Bereit, sein Leben zu riskieren, ging der Fotograf Franz Schensky 1912 bei stürmischer See an Bord eines Bootes, um „sein“ Helgoland mit der perfekten Welle abzulichten. Schensky gelang nur eine einzige Aufnahme: „Helgoland bei schwerer See“, sein wohl berühmtestes Werk. Während er das Bild schoss, lag er seekrank auf dem Bootsboden. Nur wer das weiß, versteht die starke Untersicht des Bildes, die einen mitten ins Geschehen transportiert. Die Geschichte hinter dem Bild.

Eine Familie im Auto: Wer kann schon ahnen, dass dieses scheinbar harmlose Porträt ein tragisches Abbild von Elend und Hoffnungslosigkeit ist? Die obdachlose Familie, die die amerikanische Fotografin Mary Ellen Mark für das Life Magazin begleitete, ist schwer gezeichnet von Drogen und Alkohol. Zu viert leben und schlafen sie in ihrem Auto, das weder Fenster noch Motorhaube hat. Pitbull Runtley ist das einzige „Statussymbol“, das der Familie noch geblieben ist, sagt der Vater.

Als besorgniserregende Blicke in die Zukunft sind die Arbeiten des isländischen Fotografen Ragnar Axelsson zu verstehen. Als Chronist der Landschaft erzählt er in seinen Bildern Geschichten vom Leben und Überleben jener Menschen, die den Klimawandel aus nächster Nähe erfahren. Den Bewohnern der Arktis ein Gesicht zu geben, ihre Geschichten festzuhalten, ehe es zu spät ist – darin sieht Axelsson mittlerweile seine Hauptaufgabe.

Anhand von 40, teils ikonischen Fotografien aus dem Zeitraum 1912 bis 1997 aus der Fotosammlung des Ehepaars Karsten und Christiane Fricke erzählt Kuratorin Sarvenaz Ayooghi Geschichten, die uns verborgen geblieben wären und eine neue Perspektive eröffnen. Ein Bild sagt mehr als 1000 Worte, aber Worte können das Sehen verändern, es beeinflussen und eine Interpretation schlagartig umkehren. Was passierte hinter der Kamera? Was geschah mit dem Bild, nachdem es gemacht wurde? Es gibt ein Davor und ein Danach, eine Vielzahl von Momenten, die ein Foto zum Ausdruck bringt.

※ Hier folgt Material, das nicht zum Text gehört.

-- ==== Sys2Proof/Machine/CrossProduct.lean ====
section
/-! DEFINITION. The Cross-Product Stage (spec/41_cross_product.md): the two vectors, the stage, and the commands XPROD,
RDIC, RDOC. -/

namespace Sys2Proof.Machine

/-! ### The two vectors -/

/-- `PROD_{k in S}`: `p <- 0x01`, then `p <- mul(p, f(k))` for each factor; the empty product is `0x01` (00_scope.md
R15; 41_cross_product.md R124). -/
def product (mul : Byte → Byte → Byte) (factors : List Byte) : Byte := factors.foldl mul 1

/-- `in_cross[j]`: the product over `k != j` of `add(x_j, x_k)`, for each `j` (41_cross_product.md R120). -/
def inCross (mul : Byte → Byte → Byte) (xs : List Byte) : List Byte :=
  xs.zipIdx.map fun p => product mul ((xs.eraseIdx p.2).map (gfAdd p.1))

/-- `out_cross[i]`: the product over all `k` of `add(z_i, x_k)`, for each `i` (41_cross_product.md R121). -/
def outCross (mul : Byte → Byte → Byte) (xs zs : List Byte) : List Byte :=
  zs.map fun z => product mul (xs.map (gfAdd z))

/-! ### The stage -/

/-- The Cross-Product Stage: the conditions of 41_cross_product.md R123 in the order of its table, then R124. The
registers from `IN` and `ON` on become unwritten (R122). A count above 256, in a state that no run reaches, acts as 256 here (DESIGN
CHOICE, log 14). -/
def crossProductStage (s : State) : Except Fault State := do
  s.requireTables
  let n ← s.ctx.IN.get
  let m ← s.ctx.ON.get
  require (n ≠ 0) .inZero
  let xs ← s.ctx.XP.first n.toNat
  let zs ← s.ctx.ZP.first m.toNat
  require xs.Nodup .dupPoint
  let mul ← s.mulOf
  return s.withCtx (s.ctx.setCross (inCross mul xs) (outCross mul xs zs)).setXV

/-! ### Commands -/

/-- `XPROD`: run the Cross-Product Stage (41_cross_product.md R124). -/
def execXprod (s : State) : Host.Outcome State Fault Refusal := finish (crossProductStage s)

/-- `RDIC`: respond `ICR[j]`, whatever `XV` is (41_cross_product.md R125). -/
def execRdic (j : Fin 256) (s : State) : Host.Outcome State Fault Refusal :=
  finish do
    let v ← s.ctx.ICR[j].get
    return s.respond v

/-- `RDOC`: respond `OCR[i]`, whatever `XV` is (41_cross_product.md R126). -/
def execRdoc (i : Fin 256) (s : State) : Host.Outcome State Fault Refusal :=
  finish do
    let v ← s.ctx.OCR[i].get
    return s.respond v

end Sys2Proof.Machine
end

In der Ausstellung werden die Arbeiten von 26 Fotografinnen und Fotografen präsentiert, unter anderem von Ragnar Axelsson, Hermann Claasen, Rosemarie Clausen, Bruce Davidson, Bettina Flitner, Leonard Freed, Barbara Klemm, Volker Krämer, Robert Lebeck, Mary Ellen Mark, Stefan Moses, Hilmar Pabel, Engelbert Reineke, Franz Schensky, Toni Schneiders und Otto Steinert.